▸ **WORK TO COMPLETE**: The first line of the entries below, the line containing "def allRefused (l", and every line between them should be repeated exactly, and nothing else.

[Collection entries]

※ ※ ※

-- ==== Sys2Proof/Tests/Slice0.lean ====
section
/-! SUPPORT. The model's own tests. Ill-formed instructions, one for each check of `WellFormed`; words written out from the
encoding tables and examples of the manual; and for each statement of Certificates/Slice0/Obligations.lean that has
hypotheses, states and operands that meet them (`witness_…`), at the ends of the ranges where there are ranges. -/

namespace Sys2Proof.Tests

open Sys2Proof Sys2Proof.Machine

set_option Elab.async false

/-! ## Well-formedness -/

def allRefused (l : List Instr) : Bool := l.all fun i => !WellFormed i
def allTaken (l : List Instr) : Bool := l.all WellFormed

def src (n : Nat) : VSrc := ⟨false, BitVec.ofNat 6 n⟩
def held (n : Nat) : VSrc := ⟨true, BitVec.ofNat 6 n⟩
def whole : MSel := ⟨false, 0⟩

/-- R136, R257, R259, R260, R290, R295: fence, special registers, conditions, bit fields. -/
theorem test_refuses_scp_fields : allRefused
    [.fence 0 3, .fence 1 6, .sget 1 0x014, .sget 1 0x030, .sget 1 0x060, .sset 1 0x007, .sset 1 0x011, .cmp 6 1 2 3,
     .b 6 1 2 0, .bfx 1 2 1 63, .bfi 1 2 63 1] = true := by decide

/-- R258, R283, R315 to R317, R374 to R377: MOD of the memory instructions; AMO codes and sizes. -/
theorem test_refuses_memory_mod : allRefused
    [.ldg ⟨3, 2, 0, 0⟩ 1 2 0, .ldg ⟨3, 0, 6, 0⟩ 1 2 0, .ldf ⟨3, 3, 0, 0⟩ 1 2 0, .stg ⟨3, 1, 0, 0⟩ 1 2 0,
     .stg ⟨3, 0, 7, 0⟩ 1 2 0, .stf ⟨3, 3, 0, 0⟩ 1 2 0, .amog ⟨3, 0, 0, 0⟩ 11 1 2 3 0, .amog ⟨1, 0, 0, 0⟩ 0 1 2 3 0,
     .amof ⟨3, 0, 0, 0⟩ 10 1 2 3 0, .amof ⟨3, 0, 0, 0⟩ 8 1 2 3 4, .amog ⟨2, 0, 6, 0⟩ 0 1 2 3 0] = true := by decide

/-- R258: CHAN is 0 in sfence, kload and krun. -/
theorem test_refuses_stream_mod : allRefused
    [.sfence ⟨1, 0, 0⟩ 1 2, .kload ⟨15, 0, 0⟩ 0 1 2 3, .krun ⟨8, 0, 0⟩ 0 true 1 2] = true := by decide

/-- R276, R281, R286, R313: the SA slot. -/
theorem test_refuses_sa : allRefused
    [.aadd 0 1 2 3 true, .asub 0 1 2 3 true, .amul 0 1 2 3 true, .acmp 0 6 1 2 3 false, .acmp 0 0 1 2 3 true,
     .asel 0 1 2 3 4 true, .ald 0 1 2 3 true 0, .atsr 0 1 6 0, .atsr 0 1 5 3, .lcset 0 0 true 0, .lcset 0 1 true 1]
    = true := by decide

/-- R92, R394 to R396: formats and sources of the VA slot. -/
theorem test_refuses_va : allRefused
    [.vadd 0 3 0 1 (src 0) (src 0) whole, .vsub 0 0 0 1 (src 35) (src 0) whole, .vmul 0 0 0 1 (src 0) (held 32) whole,
     .vfma 0 0 0 1 (src 0) (src 0) (src 63) whole, .vmin 0 3 1 1 (src 0) (src 0) whole, .vmax 0 7 0 1 (src 0) (src 0) whole,
     .vexp2 0 4 0 1 (src 0) whole, .vlog2 0 7 0 1 (src 0) whole, .vrcp 0 0 0 1 (held 32) whole,
     .vrsq 0 5 0 1 (src 0) whole, .vcvt 0 7 0 0 1 (src 0) whole, .vcvt 0 0 7 0 1 (src 0) whole,
     .viadd 0 2 true 1 (src 0) (src 0) whole, .visub 0 7 true 1 (src 0) (src 0) whole,
     .vimul 0 3 true 1 (src 36) (src 0) whole, .vshl 0 0 true 1 (src 0) (src 0) whole,
     .vshr 0 1 1 (src 0) (src 0) whole, .vand 0 2 1 (src 0) (src 0) whole, .vor 0 7 1 (src 0) (src 0) whole,
     .vxor 0 3 1 (src 0) (held 32) whole] = true := by decide

/-- R392, R397, R398, R404 to R410: the VB slot. -/
theorem test_refuses_vb : allRefused
    [.vmov 0 7 1 (src 0) whole, .vsel 0 7 1 (src 0) (src 0) 0, .vcmp 0 6 0 1 (src 0) (src 0) whole,
     .vrotr 0 0 1 (src 0) 64 whole, .vrotr 0 1 1 (src 0) 128 whole, .vrotc 0 0 1 (src 0) 16 whole,
     .vbcr 0 3 1 (src 0) 64 whole, .vbcc 0 6 1 (src 0) 16 whole, .vredr 0 3 0 1 (src 0) whole,
     .vredc 0 6 3 1 (src 0) whole, .vscanr 0 0 7 1 (src 0) whole, .viota 0 3 3 1 whole, .viota 0 0 0 1 whole,
     .vtopk 0 1 0 (src 0) (src 0) (src 0) 0 false, .vtopk 0 0 1 (src 0) (src 0) (src 0) 0 false,
     .vtopk 0 0 0 (src 0) (src 0) (src 0) 64 false, .vtopk 0 0 0 (src 0) (src 1) (src 0) 0 false,
     .vtopk 0 0 0 (src 1) (src 0) (src 0) 0 true, .vtopk 0 0 0 (src 33) (src 0) (src 0) 0 true,
     .vtrn 0 7 1 (src 0) false, .vmask 0 7 0 1 (src 0) (src 0), .vmask 0 0 0 1 (src 8) (src 0),
     .vmask 0 4 0 1 (src 0) (src 1), .vmask 0 5 0 1 (src 1) (src 0), .vmask 0 6 0 1 (src 1) (src 2)] = true := by decide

※ ※ ※

▸ **EXERCISE ANSWER**:
-- ==== Sys2Proof/Tests/Slice0.lean ====
section
/-! SUPPORT. The model's own tests. Ill-formed instructions, one for each check of `WellFormed`; words written out from the
encoding tables and examples of the manual; and for each statement of Certificates/Slice0/Obligations.lean that has
hypotheses, states and operands that meet them (`witness_…`), at the ends of the ranges where there are ranges. -/

namespace Sys2Proof.Tests

open Sys2Proof Sys2Proof.Machine

set_option Elab.async false

/-! ## Well-formedness -/

def allRefused (l : List Instr) : Bool := l.all fun i => !WellFormed i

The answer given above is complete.